Introduction

Genetic conditions affect between 5 and 8% of the population [1, 2], and approximately 30–40% show recognizable facial features that provide clues for the diagnosis [3]. Memorizing syndromic facial characteristics is a challenging task for clinicians because of the high number of different syndromes and the fact that various syndromes share similar facial features. In recent years, advances in artificial intelligence have allowed to develop tools like Face2Gene (FDNA, Inc., Boston, MA, USA) as an aid in recognizing the most common syndromes based on facial gestalt. Face2Gene is based on DeepGestalt technology, where gestalt refers to the information contained in the facial morphology. DeepGestalt technology, based on computer vision and deep learning algorithms, quantifies similarities of hundreds of known syndromes and provides a list of suggested syndromes [4].

Silver–Russell syndrome (SRS) and Prader–Willi syndrome (PWS) are two examples of disorders for which early recognition is of utmost importance for proper treatment and support.

SRS is an imprinting disorder for which an underlying genetic cause is found in approximately 60% of patients who are clinically diagnosed based on the Netchine–Harbison scoring system [5]. The two main genetic alterations are loss of methylation (LOM) of chromosome 11p15 (30–60% of patients) and maternal uniparental disomy of chromosome 7 (UPD(7)mat; 5–10% of patients). Patients with SRS can present with being born small for gestational age, postnatal growth failure, feeding difficulties in the first years of life, low body mass index (BMI), body asymmetry, and typical facial features: a broad forehead tapering into a small, pointed chin giving the triangular face characteristic; a slightly beaked nose with a prominent nasal bridge; a well-demarcated philtrum; a wide mouth with downturned edges; lips with a thin vermilion border, especially the upper lip; micrognathia; and posteriorly rotated and somewhat low-set ears. These facial features become less obvious with age, making the diagnosis more difficult in older patients [6, 7].

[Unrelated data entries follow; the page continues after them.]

-- ==== Sys2Proof/Machine/Barriers.lean ====
section
/-! DEFINITION. Barriers.lean: arrival and completion of block barriers and team barriers (R119, R224-R226). -/

namespace Sys2Proof.Machine

/-- What an exited warp's arrival is renamed to, so that a later warp in its slot is another warp (R226). -/
def goneWid (wid : Nat) : Nat := wid + 1000

/-! ## BAR (R224) -/

def Block.barAt (b : Block) (id : Nat) : Bar := Sparse.get {} b.bars id
def Block.putBar (b : Block) (id : Nat) (x : Bar) : Block := { b with bars := Sparse.put b.bars id x }

/-- A warp is stopped in `.hold` on an id. -/
def Warp.holding (w : Warp) (id : Nat) : Bool :=
  w.splits.any (fun p => match p.stop with | some (.bar i _ true _) => i = id | _ => false)

/-- A warp all of whose non-exited threads have executed the barrier arrives; the first arrival's count governs. What its
threads have executed is used up by the arrival: what they execute after it counts toward the next generation. -/
def barArrive (x : Bar) (w : Warp) : Bar :=
  let m : Mask := Sparse.get 0 x.parts w.wid
  if m ≠ 0 && !x.arrived.contains w.wid && ((~~~ w.exited) &&& ~~~ m) = 0 then
    { x with
      arrived := x.arrived ++ [w.wid], count := some (x.count.getD (Sparse.get 0 x.want w.wid))
      parts := Sparse.erase x.parts w.wid, want := Sparse.erase x.want w.wid }
  else x

/-- Completion: the arrived warps reach the count, or under count 0 every warp that has not exited has arrived or holds. -/
def barComplete (x : Bar) (id : Nat) (ws : List Warp) : Bool :=
  match x.count with
  | none => false
  | some 0 => ws.all (fun w => x.arrived.contains w.wid || w.holding id)
  | some n => n ≤ x.arrived.length

/-- Bring a barrier id of a block up to date. A warp that has not arrived when a generation completes is one of the next:
its parked splits stay parked. -/
def State.barUpdate (s : State) (blk id : Nat) : State :=
  match s.blockAt blk with
  | none => s
  | some b =>
    let ws := (s.blockWarps blk).map Prod.snd
    let x := ws.foldl barArrive (b.barAt id)
    let x1 := if barComplete x id ws then { x with gen := x.gen + 1, count := none, arrived := [] } else x
    if x1 = b.barAt id then s else s.putBlock blk (b.putBar id x1)

/-! ## TBAR (R225) -/

/-- Whether a team position lies in a group. -/
def TBar.inside (x : TBar) (pos : Nat × Nat) : Bool :=
  x.origin.1 ≤ pos.1 && pos.1 < x.origin.1 + x.size.1 && x.origin.2 ≤ pos.2 && pos.2 < x.origin.2 + x.size.2

/-- The warps that take part: every non-exited warp of the group's blocks, saved blocks among them. -/
def State.tbarWarps (s : State) (l : Nat) (x : TBar) : List (Nat × Warp) :=
  (s.launchBlocks l).flatMap (fun b => if x.inside b.2.pos then (s.blockWarps b.1).map (fun e => (b.1, e.2)) else []) ++
  s.saved.flatMap (fun v =>
    if v.alive && v.blk.launch = l && x.inside v.blk.pos then v.warps.map (fun e => (v.blkId, e.2)) else [])

/-- Exchange the banks of the participating blocks (R119). -/
def State.swapBanks (s : State) (l : Nat) (x : TBar) : State :=
  let sw (b : Block) : Block := { b with live := b.shadow, shadow := b.live }
  let s1 := (s.launchBlocks l).foldl (fun st b => if x.inside b.2.pos then st.putBlock b.1 (sw b.2) else st) s
  { s1 with saved := s1.saved.map (fun v =>
      if v.alive && v.blk.launch = l && x.inside v.blk.pos then { v with blk := sw v.blk } else v) }

/-- The threads of a warp that have executed a team barrier. -/
def TBar.part (x : TBar) (key : Nat × Nat) : Mask :=
  match x.parts.find? (fun e => e.1 = key) with
  | some e => e.2
  | none => 0
def TBar.addPart (x : TBar) (key : Nat × Nat) (m : Mask) (swap : Bool) : TBar :=
  let old := x.part key
  { x with
    parts := x.parts.filter (fun e => e.1 ≠ key) ++ [(key, old ||| m)]
    swaps := if swap && !x.swaps.contains key then key :: x.swaps else x.swaps }

/-- Put back a team barrier of a launch. -/
def State.putTBar (s : State) (l : Nat) (x : TBar) : State :=
  match s.launchAt l with
  | none => s
  | some y =>
    s.putLaunch l { y with tbars := y.tbars.map (fun z =>
      if z.id = x.id && z.spec = x.spec && z.origin = x.origin then x else z) }

/-- Bring a team barrier up to date: arrivals release at team scope, and bring the `.swap` their threads have executed into
the generation they arrive in; the last one completes it. -/
def State.tbarUpdate (s : State) (l : Nat) (x : TBar) : State :=
  let ws := s.tbarWarps l x
  let new := ws.filter (fun e =>
    let key := (e.1, e.2.wid)
    x.part key ≠ 0 && !x.arrived.contains key && ((~~~ e.2.exited) &&& ~~~ x.part key) = 0)
  let keys := new.map (fun e => (e.1, e.2.wid))
  let x1 := { x with
    arrived := x.arrived ++ keys, parts := x.parts.filter (fun e => !keys.contains e.1)
    swap := x.swap || keys.any x.swaps.contains, swaps := x.swaps.filter (fun e => !keys.contains e) }
  let s1 := new.foldl (fun st e =>
    match st.blockAt e.1 with
    | some b => st.release b.core (st.launchAt l) .team
    | none => st) s
  if x1.arrived ≠ [] && ws.all (fun e => x1.arrived.contains (e.1, e.2.wid)) then
    let s2 := if x1.swap then s1.swapBanks l x1 else s1
    s2.putTBar l { x1 with gen := x1.gen + 1, arrived := [], swap := false }
  else s1.putTBar l x1

/-! ## Exits (R226) -/

/-- A warp that exits leaves every barrier it has not arrived at. It is called once the warp is gone. -/
def State.leaveBarriers (s : State) (blk wid : Nat) : State :=
  match s.blockAt blk with
  | none => s
  | some b =>
    let ren (x : Nat) : Nat := if x = wid then goneWid wid else x
    let s1 := s.putBlock blk { b with bars := b.bars.map (fun e =>
      (e.1, { e.2 with arrived := e.2.arrived.map ren, parts := Sparse.erase e.2.parts wid })) }
    let s2 := b.bars.foldl (fun st e => st.barUpdate blk e.1) s1
    match s2.launchAt b.launch with
    | none => s2
    | some l =>
      let ren2 (x : Nat × Nat) : Nat × Nat := if x = (blk, wid) then (blk, goneWid wid) else x
      let tb := l.tbars.map (fun z => { z with
        arrived := z.arrived.map ren2, parts := z.parts.filter (fun e => e.1 ≠ (blk, wid))
        swaps := z.swaps.filter (fun e => e ≠ (blk, wid)) })
      let s3 := if tb = l.tbars then s2 else s2.putLaunch b.launch { l with tbars := tb }
      tb.foldl (fun st z => st.tbarUpdate b.launch z) s3

end Sys2Proof.Machine
end

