/-- A split reaches the header its PC names: it parks where its record joins there, otherwise it enters (R45). -/
def Warp.reach (w : Warp) (x : Split) : Warp :=
  match w.recAt x.rcd with
  | none => w.enter x
  | some r => if r.join = some x.hdr then w.leave x true else w.enter x

/-- Pop stacked splits into free live places (R45), where they become ready (R48). -/
def Warp.refill : Nat → Warp → Warp
  | 0, w => w
  | fuel + 1, w =>
    if w.splits.length < 4 then
      match w.stacked with
      | [] => w
      | x :: rest => Warp.refill fuel (({ w with stacked := rest }).reach { x with readyAt := 0, overtaken := 0 })
    else w

/-- Refill and free call entries nothing shares. -/
def Warp.settle (w : Warp) : Warp := (w.refill (w.stacked.length + 1)).pruneCalls

/-- Every thread of a split has executed END (R45). -/
def Warp.endSplit (w : Warp) (x : Split) : Warp :=
  (({ w with exited := w.exited ||| x.mask }).leave x false).settle

/-- Transfer a split to a checked header (R141). -/
def Warp.goTo (w : Warp) (x : Split) (va : Word) (hw : Word128) : Warp :=
  (w.reach { x with hdr := va, hw := hw }).settle

/-- Divide a split: `taken` goes to the target, the rest to the fall-through (R45). Both carry the boost bit of the word that
divides them, and the new one becomes ready now (R48). -/
def Warp.diverge (w : Warp) (x : Split) (taken : Mask) (join : Option (Word × Word128)) (tgt : Word) (thw : Word128)
    (nxt : Word) (nhw : Word128) : Warp :=
  let u := w.freshId
  let n : RRec := {
    id := u, join := join.map Prod.fst, hw := match join with | some j => j.2 | none => 0,
    parent := some x.rcd, members := 2, parked := 0, calls := x.calls }
  let s1 : Split := { x with mask := taken, hdr := tgt, hw := thw, rcd := n.id }
  let f : Split := {
    x with
    id := u + 1, mask := x.mask &&& ~~~ taken, hdr := nxt, hw := nhw, idx := 1, rcd := n.id, stop := none,
    readyAt := 0, overtaken := 0, yieldFor := [] }
  let live := w.splits.length < 4
  let w1 := { w with nextId := u + 2, recs := w.recs ++ [n] }
  let w2 := if live then { w1 with splits := w1.splits ++ [f] } else { w1 with stacked := f :: w1.stacked }
  let w3 := w2.reach s1
  (if live then w3.reach f else w3).settle

/-- Whether a record lies strictly below another among its descendants: it was created after it (R142). -/
def Warp.below (w : Warp) : Nat → Nat → Nat → Bool
  | 0, _, _ => false
  | fuel + 1, r, top =>
    match w.recAt r with
    | none => false
    | some x =>
      match x.parent with
      | none => false
      | some q => q = top || w.below fuel q top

PWS is caused by the lack of expression of genes on the paternally inherited chromosome 15q11.2-q13 region. There are three main genetic subtypes in PWS: paternal 15q11-q13 deletion (50–55% of patients), maternal uniparental disomy of chromosome 15 (UPD(15)mat; 45–50% of patients), and imprinting defects of the aforementioned region (1–3% of patients) [8]. Newborns with PWS present with hypotonia, poor sucking, and subsequent failure to thrive. In early childhood, children with PWS have short stature, food seeking behavior with excessive weight gain and early obesity when food intake is not restricted, developmental delay, cognitive disability, and behavioral problems. Patients with PWS have typical facial features which include a thin upper lip, a downturned mouth, a narrow nasal bridge, almond-shaped palpebral fissures, narrow bitemporal diameter, and strabismus. Although such features can be present at birth, they may not be obvious and progress slowly over time [9,10,11,12].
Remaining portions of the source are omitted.